━━ DATASET EXTRACT ━━

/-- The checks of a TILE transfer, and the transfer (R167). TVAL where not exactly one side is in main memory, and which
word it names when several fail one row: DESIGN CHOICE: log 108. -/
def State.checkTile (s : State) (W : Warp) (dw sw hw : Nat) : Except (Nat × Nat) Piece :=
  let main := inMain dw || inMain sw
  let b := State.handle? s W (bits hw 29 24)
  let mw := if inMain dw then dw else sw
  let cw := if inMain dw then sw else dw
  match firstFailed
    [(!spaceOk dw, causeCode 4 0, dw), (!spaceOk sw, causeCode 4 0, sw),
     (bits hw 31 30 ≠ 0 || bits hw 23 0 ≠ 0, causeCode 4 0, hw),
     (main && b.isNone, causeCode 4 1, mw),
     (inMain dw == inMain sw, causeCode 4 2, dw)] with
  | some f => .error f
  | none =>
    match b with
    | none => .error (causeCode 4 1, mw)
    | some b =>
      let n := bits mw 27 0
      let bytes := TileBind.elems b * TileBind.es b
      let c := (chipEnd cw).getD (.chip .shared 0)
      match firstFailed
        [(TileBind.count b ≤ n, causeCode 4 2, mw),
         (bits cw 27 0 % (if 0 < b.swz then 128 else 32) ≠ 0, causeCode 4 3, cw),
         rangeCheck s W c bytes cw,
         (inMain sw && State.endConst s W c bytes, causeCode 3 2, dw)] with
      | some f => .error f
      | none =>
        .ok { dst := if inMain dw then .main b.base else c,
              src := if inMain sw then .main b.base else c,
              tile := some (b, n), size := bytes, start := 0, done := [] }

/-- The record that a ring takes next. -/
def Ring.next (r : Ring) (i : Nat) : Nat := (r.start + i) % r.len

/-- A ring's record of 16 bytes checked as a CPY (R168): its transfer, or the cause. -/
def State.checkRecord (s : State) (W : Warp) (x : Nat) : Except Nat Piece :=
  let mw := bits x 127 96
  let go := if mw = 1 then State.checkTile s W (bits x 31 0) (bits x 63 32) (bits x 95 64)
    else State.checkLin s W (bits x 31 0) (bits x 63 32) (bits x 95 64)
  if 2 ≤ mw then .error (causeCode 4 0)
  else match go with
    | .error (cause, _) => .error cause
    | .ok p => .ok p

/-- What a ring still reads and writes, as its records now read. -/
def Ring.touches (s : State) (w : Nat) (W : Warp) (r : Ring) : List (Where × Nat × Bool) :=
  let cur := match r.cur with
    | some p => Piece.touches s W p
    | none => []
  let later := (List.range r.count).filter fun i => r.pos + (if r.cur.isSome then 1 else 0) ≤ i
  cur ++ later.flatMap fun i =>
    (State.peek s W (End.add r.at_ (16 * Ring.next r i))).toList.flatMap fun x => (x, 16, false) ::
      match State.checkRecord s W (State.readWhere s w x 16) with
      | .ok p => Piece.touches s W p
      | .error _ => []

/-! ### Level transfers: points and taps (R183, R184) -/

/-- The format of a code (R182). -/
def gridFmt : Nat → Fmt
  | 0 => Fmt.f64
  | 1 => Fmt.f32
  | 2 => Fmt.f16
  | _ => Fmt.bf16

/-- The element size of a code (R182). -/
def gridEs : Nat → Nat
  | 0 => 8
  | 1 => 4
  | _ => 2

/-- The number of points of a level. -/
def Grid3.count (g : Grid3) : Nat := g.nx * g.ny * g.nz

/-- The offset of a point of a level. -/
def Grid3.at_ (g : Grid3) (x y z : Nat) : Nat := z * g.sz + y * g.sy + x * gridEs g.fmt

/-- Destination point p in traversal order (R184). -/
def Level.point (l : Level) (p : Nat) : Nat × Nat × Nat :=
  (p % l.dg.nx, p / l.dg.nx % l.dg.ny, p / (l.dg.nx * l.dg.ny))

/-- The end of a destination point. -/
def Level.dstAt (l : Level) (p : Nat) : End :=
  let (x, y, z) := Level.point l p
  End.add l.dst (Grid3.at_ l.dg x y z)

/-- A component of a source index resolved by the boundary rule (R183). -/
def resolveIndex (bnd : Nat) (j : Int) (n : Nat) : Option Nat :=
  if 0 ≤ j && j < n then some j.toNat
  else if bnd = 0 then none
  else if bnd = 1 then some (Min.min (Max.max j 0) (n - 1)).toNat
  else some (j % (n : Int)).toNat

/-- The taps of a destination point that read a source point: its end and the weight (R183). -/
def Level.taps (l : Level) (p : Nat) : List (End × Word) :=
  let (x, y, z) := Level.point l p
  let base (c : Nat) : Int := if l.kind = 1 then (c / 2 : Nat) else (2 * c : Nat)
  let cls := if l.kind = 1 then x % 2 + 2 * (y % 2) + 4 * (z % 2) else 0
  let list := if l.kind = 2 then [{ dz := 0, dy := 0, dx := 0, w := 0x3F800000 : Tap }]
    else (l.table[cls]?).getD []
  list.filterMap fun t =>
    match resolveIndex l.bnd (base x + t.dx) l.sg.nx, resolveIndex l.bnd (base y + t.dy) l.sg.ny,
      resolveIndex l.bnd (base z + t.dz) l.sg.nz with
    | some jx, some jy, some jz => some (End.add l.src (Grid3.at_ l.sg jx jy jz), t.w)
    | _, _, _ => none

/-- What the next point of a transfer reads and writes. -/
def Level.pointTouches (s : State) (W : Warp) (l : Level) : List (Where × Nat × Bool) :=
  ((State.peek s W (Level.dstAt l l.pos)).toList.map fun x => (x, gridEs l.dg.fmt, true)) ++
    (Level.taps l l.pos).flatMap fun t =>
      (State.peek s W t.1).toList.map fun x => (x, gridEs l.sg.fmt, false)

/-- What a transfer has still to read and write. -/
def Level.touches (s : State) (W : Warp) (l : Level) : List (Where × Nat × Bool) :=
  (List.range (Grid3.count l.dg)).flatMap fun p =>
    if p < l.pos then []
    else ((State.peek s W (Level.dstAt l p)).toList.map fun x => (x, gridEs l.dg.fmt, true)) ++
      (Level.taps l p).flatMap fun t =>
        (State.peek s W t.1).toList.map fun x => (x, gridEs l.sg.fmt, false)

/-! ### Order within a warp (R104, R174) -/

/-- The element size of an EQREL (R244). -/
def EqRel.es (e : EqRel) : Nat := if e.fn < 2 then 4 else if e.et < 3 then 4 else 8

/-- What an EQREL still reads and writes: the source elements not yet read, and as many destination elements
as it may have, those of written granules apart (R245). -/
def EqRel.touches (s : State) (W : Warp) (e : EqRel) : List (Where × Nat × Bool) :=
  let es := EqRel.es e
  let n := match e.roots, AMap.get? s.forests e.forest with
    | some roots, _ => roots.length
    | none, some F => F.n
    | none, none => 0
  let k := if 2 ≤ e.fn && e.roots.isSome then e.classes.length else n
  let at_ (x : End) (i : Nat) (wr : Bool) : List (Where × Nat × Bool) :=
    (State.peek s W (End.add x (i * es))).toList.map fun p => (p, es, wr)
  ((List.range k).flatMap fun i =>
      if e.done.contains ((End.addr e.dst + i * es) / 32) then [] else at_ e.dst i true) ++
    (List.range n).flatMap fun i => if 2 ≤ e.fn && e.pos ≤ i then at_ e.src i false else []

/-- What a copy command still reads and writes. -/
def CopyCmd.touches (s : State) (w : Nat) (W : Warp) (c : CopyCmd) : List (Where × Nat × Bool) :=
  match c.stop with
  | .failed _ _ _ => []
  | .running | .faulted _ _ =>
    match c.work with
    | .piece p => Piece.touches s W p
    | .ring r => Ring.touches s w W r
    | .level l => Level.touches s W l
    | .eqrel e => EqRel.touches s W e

━━━

-- WHAT THIS TASK INVOLVES --
With no word changed, write the entries out once more.

-- SOLVED PROBLEM --
/-- The checks of a TILE transfer, and the transfer (R167). TVAL where not exactly one side is in main memory, and which
word it names when several fail one row: DESIGN CHOICE: log 108. -/
def State.checkTile (s : State) (W : Warp) (dw sw hw : Nat) : Except (Nat × Nat) Piece :=
  let main := inMain dw || inMain sw
  let b := State.handle? s W (bits hw 29 24)
  let mw := if inMain dw then dw else sw
  let cw := if inMain dw then sw else dw
  match firstFailed
    [(!spaceOk dw, causeCode 4 0, dw), (!spaceOk sw, causeCode 4 0, sw),
     (bits hw 31 30 ≠ 0 || bits hw 23 0 ≠ 0, causeCode 4 0, hw),
     (main && b.isNone, causeCode 4 1, mw),
     (inMain dw == inMain sw, causeCode 4 2, dw)] with
  | some f => .error f
  | none =>
    match b with
    | none => .error (causeCode 4 1, mw)
    | some b =>
      let n := bits mw 27 0
      let bytes := TileBind.elems b * TileBind.es b
      let c := (chipEnd cw).getD (.chip .shared 0)
      match firstFailed
        [(TileBind.count b ≤ n, causeCode 4 2, mw),
         (bits cw 27 0 % (if 0 < b.swz then 128 else 32) ≠ 0, causeCode 4 3, cw),
         rangeCheck s W c bytes cw,
         (inMain sw && State.endConst s W c bytes, causeCode 3 2, dw)] with
      | some f => .error f
      | none =>
        .ok { dst := if inMain dw then .main b.base else c,
              src := if inMain sw then .main b.base else c,
              tile := some (b, n), size := bytes, start := 0, done := [] }

/-- The record that a ring takes next. -/
def Ring.next (r : Ring) (i : Nat) : Nat := (r.start + i) % r.len

/-- A ring's record of 16 bytes checked as a CPY (R168): its transfer, or the cause. -/
def State.checkRecord (s : State) (W : Warp) (x : Nat) : Except Nat Piece :=
  let mw := bits x 127 96
  let go := if mw = 1 then State.checkTile s W (bits x 31 0) (bits x 63 32) (bits x 95 64)
    else State.checkLin s W (bits x 31 0) (bits x 63 32) (bits x 95 64)
  if 2 ≤ mw then .error (causeCode 4 0)
  else match go with
    | .error (cause, _) => .error cause
    | .ok p => .ok p

/-- What a ring still reads and writes, as its records now read. -/
def Ring.touches (s : State) (w : Nat) (W : Warp) (r : Ring) : List (Where × Nat × Bool) :=
  let cur := match r.cur with
    | some p => Piece.touches s W p
    | none => []
  let later := (List.range r.count).filter fun i => r.pos + (if r.cur.isSome then 1 else 0) ≤ i
  cur ++ later.flatMap fun i =>
    (State.peek s W (End.add r.at_ (16 * Ring.next r i))).toList.flatMap fun x => (x, 16, false) ::
      match State.checkRecord s W (State.readWhere s w x 16) with
      | .ok p => Piece.touches s W p
      | .error _ => []

/-! ### Level transfers: points and taps (R183, R184) -/

/-- The format of a code (R182). -/
def gridFmt : Nat → Fmt
  | 0 => Fmt.f64
  | 1 => Fmt.f32
  | 2 => Fmt.f16
  | _ => Fmt.bf16

/-- The element size of a code (R182). -/
def gridEs : Nat → Nat
  | 0 => 8
  | 1 => 4
  | _ => 2

/-- The number of points of a level. -/
def Grid3.count (g : Grid3) : Nat := g.nx * g.ny * g.nz

/-- The offset of a point of a level. -/
def Grid3.at_ (g : Grid3) (x y z : Nat) : Nat := z * g.sz + y * g.sy + x * gridEs g.fmt

/-- Destination point p in traversal order (R184). -/
def Level.point (l : Level) (p : Nat) : Nat × Nat × Nat :=
  (p % l.dg.nx, p / l.dg.nx % l.dg.ny, p / (l.dg.nx * l.dg.ny))

/-- The end of a destination point. -/
def Level.dstAt (l : Level) (p : Nat) : End :=
  let (x, y, z) := Level.point l p
  End.add l.dst (Grid3.at_ l.dg x y z)

/-- A component of a source index resolved by the boundary rule (R183). -/
def resolveIndex (bnd : Nat) (j : Int) (n : Nat) : Option Nat :=
  if 0 ≤ j && j < n then some j.toNat
  else if bnd = 0 then none
  else if bnd = 1 then some (Min.min (Max.max j 0) (n - 1)).toNat
  else some (j % (n : Int)).toNat

/-- The taps of a destination point that read a source point: its end and the weight (R183). -/
def Level.taps (l : Level) (p : Nat) : List (End × Word) :=
  let (x, y, z) := Level.point l p
  let base (c : Nat) : Int := if l.kind = 1 then (c / 2 : Nat) else (2 * c : Nat)
  let cls := if l.kind = 1 then x % 2 + 2 * (y % 2) + 4 * (z % 2) else 0
  let list := if l.kind = 2 then [{ dz := 0, dy := 0, dx := 0, w := 0x3F800000 : Tap }]
    else (l.table[cls]?).getD []
  list.filterMap fun t =>
    match resolveIndex l.bnd (base x + t.dx) l.sg.nx, resolveIndex l.bnd (base y + t.dy) l.sg.ny,
      resolveIndex l.bnd (base z + t.dz) l.sg.nz with
    | some jx, some jy, some jz => some (End.add l.src (Grid3.at_ l.sg jx jy jz), t.w)
    | _, _, _ => none

/-- What the next point of a transfer reads and writes. -/
def Level.pointTouches (s : State) (W : Warp) (l : Level) : List (Where × Nat × Bool) :=
  ((State.peek s W (Level.dstAt l l.pos)).toList.map fun x => (x, gridEs l.dg.fmt, true)) ++
    (Level.taps l l.pos).flatMap fun t =>
      (State.peek s W t.1).toList.map fun x => (x, gridEs l.sg.fmt, false)

/-- What a transfer has still to read and write. -/
def Level.touches (s : State) (W : Warp) (l : Level) : List (Where × Nat × Bool) :=
  (List.range (Grid3.count l.dg)).flatMap fun p =>
    if p < l.pos then []
    else ((State.peek s W (Level.dstAt l p)).toList.map fun x => (x, gridEs l.dg.fmt, true)) ++
      (Level.taps l p).flatMap fun t =>
        (State.peek s W t.1).toList.map fun x => (x, gridEs l.sg.fmt, false)

/-! ### Order within a warp (R104, R174) -/

/-- The element size of an EQREL (R244). -/
def EqRel.es (e : EqRel) : Nat := if e.fn < 2 then 4 else if e.et < 3 then 4 else 8

/-- What an EQREL still reads and writes: the source elements not yet read, and as many destination elements
as it may have, those of written granules apart (R245). -/
def EqRel.touches (s : State) (W : Warp) (e : EqRel) : List (Where × Nat × Bool) :=
  let es := EqRel.es e
  let n := match e.roots, AMap.get? s.forests e.forest with
    | some roots, _ => roots.length
    | none, some F => F.n
    | none, none => 0
  let k := if 2 ≤ e.fn && e.roots.isSome then e.classes.length else n
  let at_ (x : End) (i : Nat) (wr : Bool) : List (Where × Nat × Bool) :=
    (State.peek s W (End.add x (i * es))).toList.map fun p => (p, es, wr)
  ((List.range k).flatMap fun i =>
      if e.done.contains ((End.addr e.dst + i * es) / 32) then [] else at_ e.dst i true) ++
    (List.range n).flatMap fun i => if 2 ≤ e.fn && e.pos ≤ i then at_ e.src i false else []

/-- What a copy command still reads and writes. -/
def CopyCmd.touches (s : State) (w : Nat) (W : Warp) (c : CopyCmd) : List (Where × Nat × Bool) :=
  match c.stop with
  | .failed _ _ _ => []
  | .running | .faulted _ _ =>
    match c.work with
    | .piece p => Piece.touches s W p
    | .ring r => Ring.touches s w W r
    | .level l => Level.touches s W l
    | .eqrel e => EqRel.touches s W e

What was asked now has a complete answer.